Синие глаза Анни влажнеют... Такая у неё манера краснеть.
— Да, конечно, Клодина. Вы такая милая!
— И вовсе я не милая, крошка моя. Просто считаю, что они вам очень
идут.
Я протягиваю ей розы головками вниз, чтобы тяжёлые цветки не облетели, и она
берёт их. Уколовшись, теряет, хочет что-то сказать... Я лишь улыбаюсь,
наблюдая за ней, но помочь, как прежде, не спешу...
— Какая вы милая, Клодина! — повторяет она. — Я не ожидала
увидеть вас такой.
— Почему же?
— Я безумно боялась снова встречаться с вами, трусливо пряталась от
вашего горя, не хотела видеть вас плачущей... При одной только мысли об этом
я готова была удрать на край света... Меня застыдила Марта...
— Ваша Марта — сама предупредительность...
У Анни светлеет лицо, она осмеливается взглянуть на меня:
— О, вы сказали это совсем как прежде. Я так рада!.. Хотя мне
удивительно, Клодина, что вы больше не...
— ...что я больше не грушу?
Она кивает, и я взмахиваю рукой — мол, понимаю, что виновата, но ничего не
могу поделать... Анни задумалась, она обрывает со стебля розовые, твёрдые и
выгнутые, как когти тигра, шипы... Она напускает на себя неестественно
важный вид и сдержанно спрашивает:
— Где похоронили Рено, Клодина?
Я дёргаю плечом в сторону заката, указывая невидимую точку:
— Да там, на кладбище.
И чувствую, что шокировала её. Могила Рено... миниатюрный загончик с
крашеной оградой и белой надгробной плитой, которая после сильного дождя
становится грязной... Я принуждаю себя ухаживать за ней.
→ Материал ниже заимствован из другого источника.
-- ==== Sys2Proof/Machine/Objects.lean ====
section
/-!
DEFINITION. Machine/Objects.lean: the objects of the Basmir dictionary, one definition per row of an
object table of the spec (the rule that states the row stands beside each), and their list in ascending
address order (R533). A default that the spec gives as Restored, From image, Fixed by image, Manufacture,
or as a dash, reads 0 here (DESIGN CHOICE, log 3): its value comes from the block that holds it.
-/
namespace Sys2Proof.Machine

/-- One row of an object table. -/
def obj (idx sub : Nat) (ty : ObjType) (acc : AccessClass) (lvl : AccessLevel) (dflt : Int) (rng : ObjRange)
    (size roles : Nat) (nextBoot cursor : Bool) (windowOf : Nat) : ObjDesc :=
  { idx := idx, sub := sub, ty := ty, acc := acc, lvl := lvl, dflt := dflt, rng := rng, size := size,
    roles := roles, nextBoot := nextBoot, cursor := cursor, windowOf := windowOf }
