-- ==== Sys2Proof/Machine/Boulevard.lean ====
section
/-!
DEFINITION. Machine/Boulevard.lean: the loop engine (R184 to R224): loading, frames and output phases,
fallback, banks, groups.
-/
namespace Sys2Proof.Machine

/-- Changes Boulevard. -/
def State.updBlv (s : State) (f : BlvState → BlvState) : State := { s with blv := f s.blv }

/-- A loop group. -/
def State.group (s : State) (g : Nat) : Group := Tab.get Group.idle s.blv.groups g

/-- The code of a group state (R219). -/
def groupCode : GroupState → Nat
  | .disabled => 0 | .starting => 1 | .running => 2 | .stopping => 3 | .suspended => 4

/-- Puts a group back; GroupState, ConsecutiveOverruns and SuspendCause show it. -/
def State.setGroup (s : State) (g : Nat) (x : Group) : State :=
  let s := s.updBlv (fun b => { b with groups := Tab.put Group.idle b.groups g x })
  ((s.setRegAt Obj.groupState g (groupCode x.state)).setRegAt Obj.consecutiveOverruns g x.overruns).setRegAt Obj.suspendCause g x.cause

/-- A loop. -/
def State.loop (s : State) (n : Nat) : Loop := Tab.get Loop.idle s.blv.loops n

/-- Puts a loop back; Region and Output show it. -/
def State.setLoop (s : State) (n : Nat) (x : Loop) : State :=
  let s := s.updBlv (fun b => { b with loops := Tab.put Loop.idle b.loops n x })
  (s.setRegAt Obj.region n x.region).setRegAt Obj.output n x.out

/-- The loop is in HOLD. -/
def Loop.hold (x : Loop) : Bool := x.stale || x.frozen || x.modeHold

/-- The loops of a group. -/
def State.groupLoops (s : State) (g : Nat) : List LoopDesc := (s.blv.programs.filter (fun p => decide (p.group = g))).flatMap (·.loops)

/-- The group has a program. -/
def State.groupLoaded (s : State) (g : Nat) : Bool := s.blv.programs.any (fun p => decide (p.group = g))

/-- LoopStatus (R223). -/
def State.loopStatus (s : State) (n : Nat) : Nat :=
  let x := s.loop n
  let susp := s.blv.programs.any (fun p => p.loops.any (fun d => decide (d.loop = n)) && decide ((s.group p.group).state = .suspended))
  flag x.hold 0 + flag x.stale 1 + flag x.frozen 2 + flag x.modeHold 3 + flag x.outSat 4 + flag x.fallback 5 + flag x.bfpClamp 6 + flag susp 7

/-! ### Loading (R187 to R189, R209) -/

/-- The windows of two programs overlap somewhere in the hyperperiod. Times in CK_BLV cycles: 100 µs is 40,000. -/
def windowsOverlap (p q : BlvProgram) : Bool :=
  let g := Nat.gcd (p.period * 40000) (q.period * 40000)
  let d := (((q.offset : Int) - p.offset) % g).toNat
  decide (d < p.phase) || decide (g - d < q.phase)

/-- The cycle count of a program (R191): the loader computes it from the charges of its instructions and its fallback windows. -/
def programCount (p : BlvProgram) : Nat := codeCount codeFuel p.code

/-- The timetable of an image is refused (R189): windows overlap, a period is none of R188, an output phase lies beyond the end of its
frame, or a count exceeds its window. -/
def timetableBad (img : BlvImage) : Bool :=
  (pairsOf img.programs).any (fun x => windowsOverlap x.1 x.2) ||
    img.programs.any (fun p => decide (p.period = 0) || decide (1000 % p.period ≠ 0) || decide (p.period * 40000 < p.phase) ||
      decide (p.phase < programCount p))

/-- The memories of R185 do not hold the image. -/
def memoryBad (img : BlvImage) : Bool :=
  decide (16384 < (img.programs.map (·.code.length)).foldl (· + ·) 0) || decide (262144 < img.stateBytes) ||
    img.coefs.any (fun c => decide (4096 ≤ c.1))

/-- The entry of an image at an index. -/
def imageCoef (img : BlvImage) (i : Nat) : Nat := Tab.get 0 (img.coefs.foldl (fun t c => Tab.put 0 t c.1 c.2) []) i

/-- An integrating loop has a zero Kb·T in some region (R209). -/
def kbBad (img : BlvImage) : Bool :=
  img.programs.any (fun p => p.loops.any (fun d => d.integrating && d.kb.any (fun i => decide (coefValue (imageCoef img i) = 0))))

/-- LoadStatus that an image gets: loaded, or refused for its timetable, its memory or Kb·T. -/
def loadStatusOf (img : BlvImage) : Nat := if timetableBad img then 3 else if memoryBad img then 4 else if kbBad img then 5 else 0

/-- The share of a 100 µs slot that windows cover, in ‰, for the busiest slot: programs that start in the slot. -/
def slotLoadOf (img : BlvImage) : Nat :=
  (List.range 1000).foldl (fun m k =>
    max m ((img.programs.filter (fun p => decide (p.period ≠ 0) && decide (k % p.period = p.offset / 40000))).foldl (fun n p => n + p.phase) 0 * 1000 / 40000)) 0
И делаю это без
всякого трепета. Ничто здесь меня не волнует, ничто не держит. Ничего здесь
нет от того, кого я люблю, о ком и сейчас думаю в настоящем времени:
Он
говорит то... Он предпочитает это...
Что такое могила? Пустое вместилище.
Тот, кого я люблю, живёт в моих воспоминаниях, в запахе носового платка,
когда я его разворачиваю, в случайной интонации — я вдруг вспомню её и долго
слушаю, склонив голову... Он в коротенькой записке — даже если выцветут её
чернила, — в старой книге — я мысленно глажу её страницы; он так и
остался сидеть — правда, только для меня — на скамейке, сидит и смотрит, как
синеет в сумерках гора в Кайе. Разве это объяснишь?
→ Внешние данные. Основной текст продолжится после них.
/-- The entries of the next slot are issued at the start of this one (R242); OFF passes to ARMING and ON to CLOSING (R253). -/
def State.issueSection (s : State) (k i : Nat) : State :=
  let x := s.sec i
  match x.plan with
  | none => s
  | some (v, slot) =>
    if k < slot ∨ x.state = .fault then s
    else
      let st := if v then (if x.state = .off then .arming else x.state) else (if x.state = .on then .closing else x.state)
      (s.setSec i { x with plan := none, issued := some (v, k), state := st }).queueSwitch k i v

/-- The start of slot k - 1. -/
def State.slotIssue (s : State) : State :=
  if !s.hasRole .rover ∨ s.kerb.chain.fault then s
  else s.busySections.foldl (fun s i => s.issueSection (s.slotNow + 1) i) s

/-! ### Chain (R245 to R251) -/

/-- The modes in which the chain shifts (R246). -/
def State.chainMode (s : State) : Bool :=
  decide (s.mode.role = some .rover) && (decide (s.mode.current = .rover) || decide (s.mode.current = .snapshot) || decide (s.mode.current = .halt))

/-- A capture that finds a section's bit changed, or a switch that a reversing entry cancelled (R253, R254). -/
def State.captureSection (s : State) (k i : Nat) (v : Bool) : State :=
  let x := s.sec i
  let sw := s.switchInstant k
  if v = x.captured then
    let st := if x.state = .fault then .fault
      else if v then (match x.from_ with | some t => if t ≤ s.time64 then .on else .arming | none => .on) else .off
    s.setSec i { x with issued := none, state := st }
  else if v then
    let a := sw + s.onDelay i
    let s := match x.from_, x.till with
      | some _, some e => if a ≤ e then s else s.closeSpan i e
      | _, _ => s
    let x := s.sec i
    (s.setSec i { x with captured := true, issued := none, state := .arming, due := some a, from_ := x.from_.or (some a), till := none }).incrAt Obj.sectionSwitchCount i
  else
    let e := sw + s.offDelay i
    s.setSec i { x with captured := false, issued := none, state := .closing, due := some e, till := some e }

/-- The entries that a capture takes: those of its slot, and any that came after their slot's start (R39). -/
def State.dueEntries (s : State) (k : Nat) : List SwitchEntry :=
  s.kerb.chain.queue.filter (fun e => decide (0 ≤ signedDiff 16 (k % 65536) e.slot))

/-- The last value that the entries give a section. -/
def lastValue (l : List SwitchEntry) : List (Nat × Bool) :=
  (l.flatMap (·.values)).foldl (fun acc v => acc.filter (fun w => decide (w.1 ≠ v.1)) ++ [v]) []

/-- A chain fault (R248). -/
def State.chainFault (s : State) : State :=
  let t := s.time64
  let s := s.deassertOe.chainOff.updChain (fun c => { c with fault := true })
  let s := (s.enabledSections ++ s.busySections).foldl (fun s i =>
    (s.closeSpan i t).setSec i (if s.secEnabled i then { Section.idle with state := .fault } else Section.idle)) s
  s.incr Obj.chainFaultCount

/-- A slot of the chain (R246): capture, the readback compare with the bits shifted before, and SEC_OE_N at its SEC_LAT
edge (R249). readback holds the bits sampled at SEC_DI, by chain bit. -/
def State.slotBoundary (s : State) (readback : Nat) : State :=
  let n := s.regN Obj.chainLength
  let k := s.slotNow
  if !s.chainMode ∨ n = 0 ∨ s.kerb.chain.doneSlot = some k then s
  else
    let s := if s.kerb.chain.running then s else s.chainRestart
    let due := s.dueEntries k
    let late := (due.filter (fun e => decide (e.slot ≠ k % 65536))).length
    let s := s.updChain (fun c => { c with queue := c.queue.filter (fun e => decide (signedDiff 16 (k % 65536) e.slot < 0)) })
    let s := if s.kerb.chain.fault then s
      else
        let vals := lastValue due
        let s := s.addRegAt Obj.lateEvents 0 late
        let image := vals.foldl (fun m v => s.imageWith m v.1 v.2) s.kerb.chain.image
        let s := s.updChain (fun c => { c with image := image, allOff := decide (image = s.offImage) })
        vals.foldl (fun s v => s.captureSection k v.1 v.2) s
    let c := s.kerb.chain
    let rb := decide (s.reg Obj.chainReadback = 1)
    let match_ := decide (readback % 2 ^ n = c.shifted)
    let s := s.updChain (fun c => { c with captures := c.captures + 1, doneSlot := some k, shifted := c.image % 2 ^ n, shiftedOff := c.allOff })
    if rb && decide (0 < c.captures) && !match_ then s.chainFault
    else if decide (s.mode.current = .rover) && !c.fault && c.allOff && decide (0 < c.captures) && (!rb || c.shiftedOff) && !c.oe then
      s.updChain (fun c => { c with oe := true, oeSlot := k })
    else s

/-- The switch instant plus the delay is reached: ARMING to ON, CLOSING to OFF (R253). -/
def State.sectionDelayElapsed (s : State) (i : Nat) : State :=
  let x := s.sec i
  match x.due with
  | none => s
  | some d =>
    if s.time64 < d then s
    else match x.state with
      | .arming => s.setSec i { x with state := .on, due := none }
      | .closing => let s := s.closeSpan i d; s.setSec i { s.sec i with state := .off, due := none }
      | _ => s.setSec i { x with due := none }

/-! ### Writes (R227, R247, R250, R255) -/

/-- The state code of a section (R252). -/
def secCode : SecState → Nat
  | .off => 0 | .arming => 1 | .on => 2 | .closing => 3 | .fault => 4

/-- Every section is OFF or FAULT. -/
def State.sectionsQuiet (s : State) : Bool :=
  s.busySections.all (fun i => decide ((s.sec i).state = .off) || decide ((s.sec i).state = .fault))

/-- ChainFaultClear: accepted only while CHAIN_FAULT is set (R250). -/
def State.chainFaultClear (s : State) (q : Sess) (v : Int) : State :=
  s.writeCommand q Obj.chainFaultClear v (fun s =>
    if v ≠ 1 ∨ s.kerb.chain.fault = false then .error abortAccess
    else
      let s := s.updChain (fun c => { c with fault := false })
      .ok (s.busySections.foldl (fun s i => if (s.sec i).state = .fault then s.setSec i Section.idle else s) s))

/-- The object of a chain configuration write. -/
def chainObj : ChainObject → ObjDesc
  | .length => Obj.chainLength | .divider => Obj.chainDivider | .readback => Obj.chainReadback | .model => Obj.implementModel

/-- A chain of the written length and divider ends inside its slot, and SEC_CLK, 50 MHz over the divider, stays within the highest
toggle frequency of the SLEW_CHAIN setting in force: 5 MHz at setting 0, 25 MHz and more at the others (R247, R609, R610). -/
def State.chainFits (s : State) (which : ChainObject) (v : Int) : Bool :=
  let n := if which = .length then v else s.reg Obj.chainLength
  let d := if which = .divider then v else s.reg Obj.chainDivider
  (decide (which ≠ .length) && decide (which ≠ .divider)) ||
    (decide (5 + (2 * n + 3) * d ≤ 9900) && (decide (bits (s.bootRegN Obj.outputSlew) 0 2 ≠ 0) || decide (10 ≤ d)))

/-- A chain configuration write restarts the chain (R247). -/
def State.chainConfigWrite (s : State) (q : Sess) (which : ChainObject) (v : Int) : State :=
  s.writeCommand q (chainObj which) v (fun s =>
    if !s.chainFits which v then .error abortRange
    else if !s.sectionsQuiet then .error abortAccess
    else match s.applyNum (chainObj which) 0 v with
      | .error a => .error a
      | .ok s =>
        let s := s.setReg Obj.chainLatency s.chainLatency
        .ok (if which = .model then s else s.chainRestart))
— Возьмите ещё красную розу. Анни. Марта приколет её к зелёной вуали
или жёлтому платью.
Она молча берёт цветок. Сумасшедшая пчела пролетает так близко от губ Анни,
что она отшатывается, вытирает рот тыльной стороной ладони...
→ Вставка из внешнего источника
-- ==== Sys2Proof/Machine/Radio.lean ====
section
/-!
DEFINITION. Machine/Radio.lean: the base's side of the Adetre radio (R326 to R347): beacons, the downlink window,
slots, admission, uplink reception, and the correction stream.
-/
namespace Sys2Proof.Machine

/-! ### Slots (R331 to R334) -/

/-- A slot of the base: machine slots 0 to 127, relays 0x90 to 0x9F. -/
def State.slot (s : State) (n : Nat) : SlotConn := Tab.get SlotConn.free s.radio.slots n

/-- Puts a slot. -/
def State.setSlot (s : State) (n : Nat) (c : SlotConn) : State :=
  s.updRadio (fun r => { r with slots := Tab.put SlotConn.free r.slots n c })

/-- The fleet machine number of a slot. -/
def State.machineOf (s : State) (slot : Nat) : Nat := s.ownIndex * 128 + slot

/-- The slot's machine holds a reservation: by the manager's table, or by a worker's record of it; a worker without its
manager keeps the slot (R331). -/
def State.slotReserved (s : State) (n : Nat) : Bool :=
  if n ≥ 128 then false
  else if s.isWorker then s.fleet.managerLost || s.fleet.reserved.contains n else s.machineHolds (s.machineOf n)

/-- A connection ends at the base: the slot is held back while a reservation is held, else FREE (R331, R333). -/
def State.endSlot (s : State) (n : Nat) : State :=
  let c := s.slot n
  let s := s.setSlot n (if s.slotReserved n then { c with state := .held, key := [], releases := 0 } else SlotConn.free)
  s.updRadio (fun r => { r with terminates := r.terminates.filter (fun x => decide (x ≠ n)), down := r.down.filter (fun x => decide (x.1 ≠ n))
                                tunnels := r.tunnels.filter (fun x => decide (x.1 ≠ n)) })

/-- The slot can be reached: CONNECTED, or CLOSING with its terminate still to send. -/
def State.slotLive (s : State) (n : Nat) : Bool := decide ((s.slot n).state = .connected) || decide ((s.slot n).state = .closing)

/-- A connected slot hears nothing valid for SupervisionTimeout (R333). -/
def State.slotSupervisionTimeout (s : State) (n : Nat) : State :=
  if s.isBase && s.slotLive n && decide ((s.slot n).heard + ticksMs (s.regN Obj.supervisionTimeout) ≤ s.now) then s.endSlot n else s

/-- A terminate frame: from a machine it ends its slot at the base; from the base it ends the connection (R332, R333). -/
def State.endConnection (s : State) : State :=
  (s.updRadio (fun r => { r with conn := .scanning, sessionKey := none, groupKey := none, beacons := 0, missed := 0,
                                 retryDue := none, sentIn := [], sendNext := 0, parts := []
                                 lastSlot := if s.reg Obj.assignedSlot = 255 then r.lastSlot else s.regN Obj.assignedSlot })).setReg Obj.assignedSlot 255

/-- SlotEnable 0x00 starts CLOSING; 0x01 cancels a close whose terminate has not gone (R334). -/
def State.slotEnableWrite (s : State) (q : Sess) (v : Int) : State :=
  s.writeCommand q Obj.slotEnable v (fun s =>
    let n := s.instanceOf q Obj.slotEnable
    let s := s.setRegAt Obj.slotEnable n v
    let c := s.slot n
    if v = 0 then
      if c.state = .connected then
        .ok ((s.setSlot n { c with state := .closing }).updRadio (fun r => { r with terminates := r.terminates ++ [n] }))
      else .ok s
    else if c.state = .closing then
      .ok ((s.setSlot n { c with state := .connected }).updRadio (fun r => { r with terminates := r.terminates.filter (fun x => decide (x ≠ n)) }))
    else .ok s)

def State.slotDisable (s : State) (q : Sess) : State := s.slotEnableWrite q 0
def State.slotEnable (s : State) (q : Sess) : State := s.slotEnableWrite q 1

/-! ### Budgets (R346) -/

/-- The air time of a beacon, µs. -/
def State.beaconUs (s : State) : Nat := airUs s.downPhy 137

/-- The base judges its downlink budget: below 60 s of beacons at the current rate it sends only beacons (R346). -/
def State.judgeBudget (s : State) : State :=
  let low := decide (s.region = 1) &&
    decide ((s.normalBudget 0 - s.subUse 0 false) * (s.bootReg Obj.beaconInterval).toNat < 60000 * s.beaconUs)
  s.updRadio (fun r => { r with budgetLow := low })

/-! ### The downlink window (R326, R327) -/

/-- Seizure of the transceivers by a stop event (R358, R359). -/
def State.seized (s : State) : Bool :=
  match s.crier.event with
  | none => false
  | some e => !e.over s.now

/-- The base may transmit: role, mode, radio on, manager heard. -/
def State.baseSends (s : State) : Bool :=
  s.isBase && (decide (s.mode.current = .base) || decide (s.mode.current = .halt)) && s.radio.on && !s.radio.beaconStopped && !s.seized

/-- The base beacons (R372, R392). -/
def State.beaconing (s : State) : Bool := s.baseSends && s.clk.valid && !s.crier.withdrawn

/-- TTL and FLOOD of a frame to a slot (R352). -/
def State.slotTtl (s : State) (n : Nat) : Nat × Bool :=
  let h := s.regNAt Obj.slotHops n
  if n < 128 ∧ h ≠ 0 then (h + 1, true) else (1, false)

/-- A record of R337 as a body: type byte, length byte, data. -/
def recordBody (r : AirRecord) : List Byte :=
  leBytes 1 r.code ++ (if r.data.length ≤ 255 then leBytes 1 r.data.length else [Config.longLength r.data.length]) ++ r.data

/-- Bytes cut into pieces; fuel bounds the cut. -/
def pieces (n : Nat) (b : List Byte) : List (List Byte) := if b.isEmpty then [[]] else chunks n b.length b

/-- The frames of one record in fragments (R325), each with its FSEQ. -/
def State.fragments (s : State) (type dst ttl : Nat) (flood : Bool) (limit : Nat) (b : List Byte) : List AirFrame × State :=
  let l := pieces limit b
  let n := l.length
  let s' := s.updRadio (fun r => { r with fseq := (r.fseq + n) % 65536 })
  ((l.zip (List.range n)).map (fun x =>
    { type := type, ttl := ttl, flood := flood, src := s.ownAddress, dst := dst, net := s.netIndex, first := decide (x.2 = 0),
      last := decide (x.2 + 1 = n), fseq := (s.radio.fseq + x.2) % 65536, body := x.1, mic := [0, 0, 0, 0] }), s')

/-- The key that protects a frame of a type to a destination (R323). -/
def State.sendKey (s : State) (f : AirFrame) : Option (List Byte) :=
  if f.type = 6 ∨ f.type = 7 then none
  else if f.type = 0 ∨ f.type = 1 ∨ f.type = 9 ∨ f.type = 0xA ∨ (f.type = 2 ∧ f.dst = 0xFF) then s.radio.groupKey
  else if s.mode.role = some .base then (if (s.slot f.dst).key.isEmpty then none else some (s.slot f.dst).key)
  else s.radio.sessionKey

/-- The part of the window that is left, µs. -/
def State.windowLeft (s : State) : Nat := (s.bootReg Obj.downlinkWindow).toNat - s.radio.windowUs

/-- The PHY mode of a downlink frame: a release goes at StopPhy (R362). -/
def State.framePhy (s : State) (f : AirFrame) : Nat := if f.type = 0xB then s.stopPhy else s.downPhy

/-- A frame's air time in the downlink. -/
def State.downUs (s : State) (f : AirFrame) : Nat := airUs (s.framePhy f) f.bytes.length

/-- What waits for a slot, oldest first of each kind: a terminate, a release, a tunnel request, a record; as the frames of
its next item and the state without it. A halted base sends no release (R373). -/
def State.slotItem (s : State) (n : Nat) : Option (List AirFrame × State) :=
  let (ttl, flood) := s.slotTtl n
  if s.radio.terminates.contains n then
    let (f, s) := s.newFrame 8 n ttl flood []
    some ([f], s.endSlot n)
  else if (s.slot n).releases ≠ 0 ∧ s.mode.current ≠ .halt ∧ s.radio.released.contains n = false then
    let body := leBytes 4 (s.regN Obj.lastStopId) ++ leInt 8 s.radio.releaseTime ++ List.replicate 13 0
    let (f, s) := s.newFrame 0xB n ttl flood body
    let s := s.setSlot n { s.slot n with releases := (s.slot n).releases - 1 }
    some ([f], s.updRadio (fun r => { r with released := r.released ++ [n] }))
  else match s.radio.tunnels.find? (fun x => decide (x.1 = n)) with
    | some x =>
      let (f, s) := s.newFrame 0xC n ttl flood x.2
      some ([f], s.updRadio (fun r => { r with tunnels := r.tunnels.erase x }))
    | none => match s.radio.down.find? (fun x => decide (x.1 = n)) with
      | some x =>
        let (l, s) := s.fragments 3 n ttl flood 240 (recordBody x.2)
        some (l, s.updRadio (fun r => { r with down := r.down.erase x }))
      | none => none

/-- The slots for which something waits, in slot order. -/
def State.waitingSlots (s : State) : List Nat :=
  (List.range 160).filter (fun n => s.slotLive n && (s.slotItem n).isSome)

/-- The slots whose next frame still fits in what is left of a window, in order (R327). -/
def State.pendFor (s : State) : List Nat → Nat → List Nat
  | [], _ => []
  | n :: t, left =>
    match s.slotItem n with
    | some (f :: _, _) => if s.downUs f ≤ left then n :: State.pendFor s t (left - s.downUs f) else State.pendFor s t left
    | _ => State.pendFor s t left

/-- The end of the beacon and of the relay copies in the window, µs. -/
def State.beaconEnd (s : State) : Nat := if 1 < s.regN Obj.beaconTtl then 3000 * (s.regN Obj.beaconTtl - 1) + 2900 else s.beaconUs

/-- A mask of slots as the 16 bytes of PEND. -/
def pendBytes (l : List Nat) : List Byte := leBytes 16 (l.foldl (fun m n => if n < 128 then m ||| 2 ^ n else m) 0)

/-- One acknowledgement entry: ACC, PAINT, EVT (R326). With nothing accepted or painted yet the entry stands one before the
next expected SEQ (log 29). -/
def State.ackEntry (s : State) (n : Nat) : List Byte :=
  let m := s.machineOf n
  let before := ((Tab.get none s.cover.expected m).getD 0 + 65535) % 65536
  let acc := (Tab.get none s.cover.acc m).getD before
  let paint := (Tab.get none s.cover.painted m).getD before
  leBytes 2 acc ++ leBytes 2 paint ++ leBytes 1 ((s.slot n).evt % 128 + flag (s.slotLive n) 7)

/-- The interval that contains the next announced step, and its D (R397). -/
def State.stepInterval (s : State) : Option (Nat × Int) := s.clk.pending.map (fun p => ((p.at_ / s.biNs).toNat, p.parts.headD 0))

/-- STEP and STEP_CD of the beacon of an interval: the last two that start before S (R397). -/
def State.beaconStep (s : State) (k : Nat) : Int × Nat :=
  match s.stepInterval with
  | none => (0, 0)
  | some (n, d) => if k + 1 = n then (d, 1) else if k + 2 = n then (d, 2) else (0, 0)

/-- The body of the beacon of interval k (R326). -/
def State.beaconBody (s : State) (k : Nat) (pend : List Nat) : List Byte :=
  let (step, cd) := s.beaconStep k
  let flags := flag (decide (s.mode.current = .halt)) 0 + flag (decide (s.clk.state = .holdover)) 1 +
    flag (decide (s.reg Obj.admissionOpen = 1)) 2 + flag s.cover.restoring 3 + flag s.radio.budgetLow 4 + flag (decide (cd ≠ 0)) 5
  leBytes 2 (s.bootReg Obj.fleetId).toNat ++ leBytes 1 (s.ownIndex + flag s.isManager 4) ++ leBytes 1 flags ++ leInt 8 (k * s.biNs) ++
    leInt 4 step ++ leBytes 1 cd ++ leBytes 1 s.radio.mapSel ++ leBytes 8 (s.channelMap s.radio.mapSel) ++ pendBytes pend ++
    leBytes 1 s.radio.ackFirst ++ (List.range 16).flatMap (fun i => s.ackEntry (s.radio.ackFirst + i))

/-- Queues a record for a slot unless one of that code waits already. -/
def State.queueOnce (s : State) (n : Nat) (r : AirRecord) : State :=
  if s.radio.down.any (fun x => decide (x.1 = n) && decide (x.2.code = r.code)) then s
  else s.updRadio (fun x => { x with down := x.down ++ [(n, r)] })

/-- The activation record that a machine still needs in each window: the offer until it answers, the commit until it
answers 0x05, the cancel until T (R579, R581). -/
def State.activationRecord (a : Activation) (answer : Option Nat) : Option AirRecord :=
  match a.cancelled with
  | some r => some { code := 0x88, data := leBytes 4 a.id ++ leBytes 1 r }
  | none =>
    if a.committed then
      (if answer = some 5 then none else some { code := 0x87, data := leBytes 4 a.id ++ leInt 8 a.time })
    else if answer.isSome then none
    else some { code := 0x86, data := leBytes 4 a.id ++ leInt 8 a.time ++ leBytes 4 a.version ++ a.digest }

/-- Every connected machine gets its activation record. -/
def State.queueActivation (s : State) : State :=
  match s.gate.activation with
  | none => s
  | some a =>
    if !a.fleet then s
    else s.connectedSlots.foldl (fun s n =>
      match State.activationRecord a (Tab.get none a.answers n) with
      | none => s
      | some r => s.queueOnce n r) s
— Не бойтесь. Это пчела возвращается домой. У них гнездо вон там, в
обвалившейся стене...
Я снова повожу плечом, как когда показывала на кладбище, и Анни снова
осуждает меня взглядом... Я не сержусь. Я старая и спокойная, этому ребёнку
всё равно меня не понять...
Из куста карликовых роз, гибнущих под плетями лишённой запаха жёлтой розы,
вдруг выскакивает что-то рыжее, прыгает прямо к солнцу, взлетает и
растворяется... Это проделки Пррру, рыжей кошки, дикарки моей,
сумасбродки... Я смеюсь над испугом Анни:
— Знаете, кто это, Анни? Это Пррру. Пррру — дочь Перонель!
— Перонель? Так она ещё у вас?
Её глаза опять влажнеют, она вспоминает тот год, когда снова пустилась в
бега, оставив на меня Тоби-Пса и серую кошку...
— Да, у меня. Стареет потихонечку, всё время спит. Среди прочих её
злодеяний значится и эта дочь лисьего окраса, я зову её Пррру... Видите?
Между двух ветвей плакучей акации за нами следит свирепая морда, по-львиному
рыжая, с янтарно-зелёными глазами. Хорошо виден крупный нос, выдвинутая
челюсть, мускулистые, как у крупного хищника, щёки...
— Она, кажется, злая, — шепчет Анни.
— Довольно злая. Крадёт цыплят, дерёт котов, лопает птичек и царапает
кухарку. Даже мне редко удаётся её поймать, хотя она повсюду следует за мной
на некотором отдалении, даже в лес. Она всегда начеку и ничего не боится.
Она немножко похожа на Марту, вы не находите?
— Верно, — кивает, развеселившись, Анни.
— Знаете, Анни, меня вообще-то удивило, что вы приехали вместе.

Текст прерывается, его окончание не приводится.